The situation started in 2004 when Bit by Bit was a department of RSU. A supporter of Bit by Bit donated 60 acres of land to RSU for Bit by Bit’s use. In 2013, Bit by Bit became independent. However, after the split between RSU and the charity, school officials decided to sell the land to its foundation for $1.1 million.

The foundation proposed a deal in which Bit by Bit could use the land if they raised $1.3 million for the foundation, with the foundation’s assistance. Eventually, Bit by Bit raised $960,210 in donations and pledges as of March 2017. (The charity alleges in the lawsuit that the foundation did not provide the promised assistance in raising the funds). During the fundraising process, the vice president of development for RSU, Maynard Phillips—who devised the plan to have Bit by Bit raise funds so they could continue using the land—told Bit by Bit’s director that she was “lucky” to have his help in keeping the property available to them.

But not every university foundation scandal includes illegal or unethical behavior; sometimes, their actions are simply wasteful. Often, university presidents gain undue rewards, such as at Florida Atlantic University. In 2002 the foundation’s director gave President Anthony Catanese funds to purchase a $42,000 Corvette, circumventing executive board rules. Funds for the car were given when the director “arranged to channel the money [for the car] through a decorating firm, cloaking it as a consulting fee for [Catanese]’s wife.”

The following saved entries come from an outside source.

/-- A superseded value: what the register held before the write of text time tt (02/R19). -/
structure Version where
  reg : SharedReg
  tt : Nat
  old : TVal
deriving DecidableEq, Repr

/-- An outstanding load or atomic of C, or of a handler context: its destination, and the value once it is known. -/
structure Pending where
  id : Nat
  /-- Destination scalar register; none when the reply writes nothing. -/
  dst : Option (BitVec 6)
  tt : Nat
  value : Option TVal
  text : Dword
  addr : Dword
  /-- The handler context that issued it, if any. -/
  ctx : Option Nat
  cancelled : Bool
deriving DecidableEq, Repr

/-- A stream's descriptor (07/R188). -/
structure QDesc where
  fmt : BitVec 4
  elems : Nat
  rowStride : Int
  elemStride : Int
  ring : Option (BitVec 3)
  taint : Bool
deriving DecidableEq, Repr

/-- A stream (07/R187, 08/R248). -/
structure QStream where
  desc : Option QDesc
  entries : List VReg
  buf : List (Word × Bool)
  taken : Nat
  /-- The last entries of the stream that are not visible yet: for each, the cycle from which it is (08/R250). -/
  due : List Nat
deriving DecidableEq, Repr

/-- The sideband of a filled tile (07/R209, 11/R337): the bag that landed it, its identity, its replaced flag. -/
structure Tile where
  bag : Option Nat
  tag : Nat
  member : Nat
  replaced : Bool
deriving DecidableEq, Repr

/-- A scratchpad ring (08/R256): span, tile size, count, head, and the filled tiles from head to tail. -/
structure Ring where
  base : Nat
  t : Nat
  c : Nat
  head : Nat
  tiles : List Tile
deriving DecidableEq, Repr

/-- A completion object, 64 bytes (07/R195, R196, R217). -/
structure CObj where
  status : Dword
  progress : Dword
  faultAddr : Dword
  detail : BitVec 320
deriving DecidableEq, Repr

/-- The type state of X (08/R228). -/
structure XTypes where
  t : BitVec 4
  rm : BitVec 3
  af : BitVec 4
  asg : Bool
  wf : BitVec 4
  wsg : Bool
  out : BitVec 4
deriving DecidableEq, Repr

/-- The state of a bag (07/R215, 11/R330, R343): failed when a gather of it has faulted, so that it can only be
abandoned. -/
inductive BagPhase where
  | opening | opened | failed | closed | abandoned
deriving DecidableEq, Repr

/-- A bag of a heat: its record's address and fields (07/R213, 11/R333) and its life. -/
structure Bag where
  id : Nat
  recAddr : Nat
  ctl : Nat
  acc : Nat
  tags : Nat
  rows : Nat
  policy : Word
  phase : BagPhase
  openTT : Nat
  closeTT : Option Nat
  retired : Bool
  steered : Bool
  /-- Rows settled (07/R211). -/
  settled : Nat
deriving DecidableEq, Repr

/-- A mapped stash range (07/R221, R222): the text time from which accesses are stash accesses; lines filled and dirty. -/
structure Stash where
  heat : Nat
  since : Nat
  slot : BitVec 4
  spad : Nat
  global : Dword
  lines : Nat
  filled : List Nat
  dirty : List Nat
deriving DecidableEq, Repr

/-- A block of pinned L1D lines (07/R219). -/
structure Block where
  tag : BitVec 4
  addr : Dword
  lines : Nat
  /-- The physical lines that a coxed heat's block holds in the core's L1D. -/
  pins : List Nat
deriving DecidableEq, Repr

/-- A task-type entry (02/R27, 19/R409). -/
structure TaskType where
  index : Nat
  prologue : Dword
  kernel : Dword
  epilogue : Dword
  trip : Nat
  tripSrc : Nat
  sGroups : Nat
  vGroups : Nat
  spadUnits : Nat
  asrUnits : Nat
  prio : Nat
  depth : Nat
  coxed : Bool
  gang : Bool
deriving DecidableEq, Repr

/-- Why a heat is STOPPING (02/R32). -/
inductive StopCause where
  | fault | cancel | suspend | preempt
deriving DecidableEq, Repr

/-- A stop in force: its cause and the boundary at which the seats meet (02/R30). -/
structure Stop where
  cause : StopCause
  since : Nat
  upTo : Nat
  /-- A cancel that arrives while the heat stops for SUSPEND or pre-emption (02/R36). -/
  cancelAfter : Bool
deriving DecidableEq, Repr

/-- The states of a heat after QUEUED (02/R32). -/
inductive HeatStatus where
  | resident | stopping | suspended | ended | dropped | faulted | cancelled
deriving DecidableEq, Repr

/-- What a trap record says of a fault (20/R426). -/
structure FaultInfo where
  cls : BitVec 8
  addr : Dword
  engStatus : Dword
  clock : Nat
  text : Dword
  loop : Dword
  iter : Nat
  cmdIndex : Option Nat
  seat : Seat
  handler : Bool
  engine : Nat
deriving DecidableEq, Repr

/-- What the pre-emption or SUSPEND that stops a heat asks for (06/R170, 20/R434). -/
structure SuspendReq where
  cob : Dword
  claim : Dword
  rights : Nat
  image : Dword
  preempt : Bool
  packet : Option Nat
deriving DecidableEq, Repr

/-- Where a member stands in its slalom window (13/R372). -/
structure ShareCursor where
  pos : Nat
  gen : Nat
  commit : Bool
deriving DecidableEq, Repr

/-- Long waits of C that other parties end. -/
inductive Holding where
  | none
  | wfe (since limit : Nat)
  /-- The count of a WFE has expired. -/
  | wfeOver
  | yielded (since limit : Nat)
  | dbar (id gen : Nat)
  /-- WAITC of a phase id: the phases that were incomplete when the wait began (06/R167). -/
  | phases (uids : List Nat)
deriving DecidableEq, Repr

/-- The C seat's registers (02/R14). -/
structure CFile where
  s : Vector TVal 64
  b : Vector TBit 8
  lc : Vector TVal 6
  strides : Vector StrideSlot 24
deriving DecidableEq, Repr

/-- A place that X words write. -/
inductive XName where
  | v (n : BitVec 4)
  | k (n : BitVec 3)
  /-- The holding buffer of an outbound stream (08/R248). -/
  | buf (q : BitVec 4)
deriving DecidableEq, Repr

/-- The X seat's registers (02/R14, 08/R228, R230). -/
structure XFile where
  v : Vector VReg 16
  k : Vector TVal 8
  types : XTypes
  stat : BitVec 5
  /-- Flags set by X words whose text time C has not reached (08/R230). -/
  statLog : List (Nat × BitVec 5)
  /-- Results that are not readable yet, each with the cycle from which it is and its word's text time (08/R250). -/
  busy : List (XName × Nat × Nat)
deriving DecidableEq, Repr

/-- The heat's CSRs and counters (05/R138, 06/R153, R180, 07/R206, 13/R379, 20/R443). -/
structure HeatCtl where
  slipw : Nat
  tokwdog : Nat
  prio : Nat
  /-- Barrier objects arrived at, by address, with the generation of the last arrival (02/R45). -/
  arrived : List (Nat × Nat)
  latch : Bool
  specsup : Nat
  asrstat : BitVec 5
  xferbar : Dword
  cobRights : Nat
  cobImg : Dword
  profSel : Nat
  tStored : Nat
  tControl : Nat
  tCleared : Nat
  tRead : Nat
deriving DecidableEq, Repr

/-- Who a heat is (06/R174, 02/R26, R37). -/
structure HeatId where
  uid : Nat
  job : Nat
  launch : Nat
  index : Nat
  graph : Nat
  phase : Nat
  detached : Bool
  trapTask : Bool
  coxed : Bool
deriving DecidableEq, Repr

/-- A heat (02/R26 to R32). -/
structure Heat where
  id : HeatId
  type : TaskType
  core : Nat
  slot : Nat
  since : Nat
  spad : List Nat
  asr : List Nat
  status : HeatStatus
  stop : Option Stop
  fault : Option FaultInfo
  secondary : Nat
  C : SeatState
  L : SeatState
  X : SeatState
  S : SeatState
  c : CFile
  pL : Vector TVal 16
  pS : Vector TVal 16
  x : XFile
  q : Vector QStream 16
  g : Vector (Option Ring) 8
  co : Vector CObj 64
  /-- The commands that have named an object, the latest last: object, text time, and the error bit that the object
  showed before (07/R197). -/
  coTT : List (Nat × Nat × Bool)
  fifo : Vector Nat 6
  /-- Pushed tokens that are not visible yet: for each its FIFO and the cycle from which it is (02/R22). -/
  hidden : List (Nat × Nat)
  outcomes : List OutcomeEntry
  versC : List Version
  versX : List Version
  pend : List Pending
  ctl : HeatCtl
  hold : Holding
  /-- Commands that an INVM of L waits for (07/R223). -/
  invm : Option (List Nat)
  /-- Address, pages and size of that INVM. -/
  marker : Option (Dword × Nat × Nat)
  bags : List Bag
  blocks : List Block
  hnd : Option Dword
  claim : Option (Dword × Dword)
  susp : Option SuspendReq
  cursor : Option ShareCursor
  cmdCount : Nat
  haltPending : Bool
  /-- Stroke by whose end a coxed heat is final, and its first stroke (10/R304). -/
  firstStroke : Nat
  lastStroke : Nat
  /-- Its span has ended before it was final (10/R308). -/
  spanOver : Bool
  /-- The objects of the RESUMEs that wait for its end: heat and object (06/R171). -/
  resumers : List (Nat × Nat)
  /-- The trap record's index while the record is not retired (20/R431). -/
  record : Option Nat
  /-- Its trap task is still to start (20/R430). -/
  trapDue : Bool
  freed : Bool
  /-- It became final while suspended, and the trace record of that is still to be written (20/R447). -/
  traceDue : Bool
  /-- It was not final when an overrun broke its job's schedule (10/R312). -/
  overrun : Bool
deriving DecidableEq, Repr

/-- A gather record (07/R208). -/
structure GatherRec where
  n : Nat
  width : Nat
  signed : Bool
  scale : Nat
  kind : Nat
  accumulate : Nat
  operand : Nat
  tagMode : Nat
  tagPtr : Nat
  runLen : Nat
  runBase : Nat
  accFmt : Nat
deriving DecidableEq, Repr

/-- Which matrix product (08/R261). -/
inductive Product where
  | mmul | mdist
  | mtopk (k : Nat) (largest dist : Bool)
deriving DecidableEq, Repr

/-- What an engine command does, with the values it read at issue. -/
inductive CmdKind where
  | copy (src dst len : Nat) (at_ : Bool)
  | asrcpy (src dst n : Nat) (retire at_ : Bool)
  | gatr (r : GatherRec) (pb pi dst tag : TVal) (bag : Option Nat)
  | scatr (r : GatherRec) (pb pi src : TVal)
  | ldblk (tag : BitVec 4) (addr : Dword) (lines : Nat)
  | ldblkRel (tag : BitVec 4)
  | stflush (slots : List (BitVec 4)) (unmap : Bool)
  | bagopen (bag : Nat)
  | bagclose (bag : Nat)
  | coll (group seq rank n : Nat) (sig : CollSig) (src dst : Nat) (taint : Bool)
  | mwld (ring : BitVec 3) (k n : Nat) (wf : BitVec 4)
  | prod (p : Product) (src : BitVec 3) (srcQ : Bool) (dk : Nat) (dst : BitVec 3) (n off : Nat) (types : XTypes) (mw : Nat) (taint : Bool)
  | mbag (ring : BitVec 3) (bag : Nat) (acc exact : Bool) (types : XTypes) (mw : Nat)
  | mret (bag : Option Nat) (force : Bool) (kind n rows off : Nat) (types : XTypes) (taint : Bool)
  | mclr (kind n rows off : Nat)
  | copyco (src dst newCell cell : Dword) (gen : Nat)
  /-- A launch or a resumption that the engine hands to the command processor (07/R194). -/
  | hand (request : Nat)
  /-- A speculative command whose fault was found at its issue and is held; the engine it names (05/R124). -/
  | held (engine : Nat)
deriving DecidableEq, Repr

/-- Where a command stands (07/R194, 13/R385). -/
inductive CmdPhase where
  | queued
  | marked (thief since : Nat)
  | held (thief : Nat)
  | running
deriving DecidableEq, Repr

/-- The exact value of an element (03/R51, R52): a NaN, signalling or not; an infinity; or (−1)^neg × m × 2^e, a zero
keeping its sign. -/
inductive Num where
  | nan (signalling : Bool)
  | inf (neg : Bool)
  | fin (neg : Bool) (m : Nat) (e : Int)
deriving DecidableEq, Repr

/-- An operand row inside the sweep array (08/R263): the cycle from which its results are written, the results of the
chains with the conditions of forming them, its taint, and, of a tile of MBAG, its tag and whether it was poisoned. -/
structure InRow where
  due : Nat
  results : List Num
  conds : BitVec 5
  taint : Bool
  tag : Nat
  discarded : Bool
deriving DecidableEq, Repr

/-- An engine command (07/R194 to R201). -/
structure Cmd where
  id : Nat
  heat : Nat
  core : Nat
  seat : Seat
  tt : Nat
  text : Dword
  index : Nat
  op : Nat
  kind : CmdKind
  co : Option Nat
  reloc : Bool
  spec : Bool
  phase : CmdPhase
  since : Nat
  /-- Text time of the unresolved LEXIT it was issued past; suppressed when that exit was taken (05/R124). -/
  past : Option Nat
  /-- Cycle in which the array started it, the command before having read its last row (08/R255). -/
  begin_ : Option Nat
  /-- Half cycle from which the array takes the next operand row, and the rows that have entered (08/R263). -/
  nextIn : Nat
  entered : Nat
  /-- The rows inside the array, the oldest first. -/
  inside : List InRow
  /-- The array has read its last row, and the fault that the row after it met (08/R255, R264). -/
  readDone : Bool
  stopAt : Option (BitVec 8 × Dword)
  suppressed : Bool
  /-- The effect has been performed, whole or up to its fault. -/
  spent : Bool
  fault : Option (BitVec 8 × Dword)
  /-- Bytes written, rows landed, cells copied. -/
  prog : Nat
  /-- Positions of rows that have settled; of them, how many without landing, and how many as zeros (15/R389). -/
  settled : List Nat
  unlanded : Nat
  zeroed : Nat
  /-- Lowest row whose source fault its bag absorbed (18/R398). -/
  absorbed : Option Nat
  /-- Operand rows or tiles whose results are written (08/R263, R264). -/
  rows : Nat
  poisonCopied : Bool
  relocated : Bool
  relocAbort : Bool
  collAbort : Bool
  incomplete : Bool
  /-- The status word's detail and the object's command detail (07/R195, R196). -/
  extra : Nat
  report : Nat
  conds : BitVec 5
  badRow : Option Nat
  /-- Barrier object that the transfer counts against, and whether it counts as outbound (07/R206). -/
  xfer : Option (Dword × Bool)
  xferDone : Bool
  hnd : Option Dword
  /-- The victim core was reset: the completion is discarded (13/R385). -/
  orphan : Bool
  /-- Became a pending descriptor (13/R380). -/
  parked : Bool
deriving DecidableEq, Repr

Houses for the chief executive are another common thread in university foundation scandals:

  • Eastern Carolina University’s foundation finalized the purchase of a new 8,400 square foot house for $1.3 million in March 2018 for the chancellor;
  • The University of Wisconsin at Oshkosh’s foundation bought the chancellor’s personal house for $450,000 in 2013—over $120,000 above market value. The chancellor then lived in the home for 20 months until his retirement to Florida; and
  • The University of Illinois at Chicago was gifted a $1 million home in Chicago to be used as the chancellor’s house and to host events, then spent about $625,000 to renovate and furnish it. Over four years, the university only hosted 11 events there, according to the Chicago Tribune.

 

And when a chief executive cannot get a house or a car from the university foundation, they sometimes use the funds as a blank check. In 2015, the College of DuPage in Illinois made headlines for presidential corruption when President Robert Breuder’s habit of lavishly spending school money came to light. Hidden from public records, he spent more than $95 million of foundation money, including:

  • $185 to taxidermy a pheasant that he donated to a campus restaurant;
  • $610 for a black-powder rifle presented as a gift to the president of the foundation;
  • $1,292 for a hunting trip taken by himself and three friends, which included covering the tab for dinner and wine, hunting licenses, gun rentals, and ammunition; and
  • $200,000 in alcohol, categorized as “instructional supplies.”

 

Such examples of waste and fraud make it unsurprising that public trust in higher education is at an all-time low. An annual survey by the Pew Research Center on Americans’ views of national institutions, released in January, revealed that 36 percent of Americans believe that higher education has a “negative effect on the way things are going in the country.”

But working together, legislators, donors, and university alumni can rein in the worst abuses at university foundations. Donors and alumni can put pressure on private university foundations to which they give, insisting on open and transparent accounting practices and contracts. State legislators can make university foundations that benefit public universities subject to the same open records laws that govern the universities themselves. These measures will help to curb the worst cases of waste and abuse—and perhaps help to restore public trust in higher education.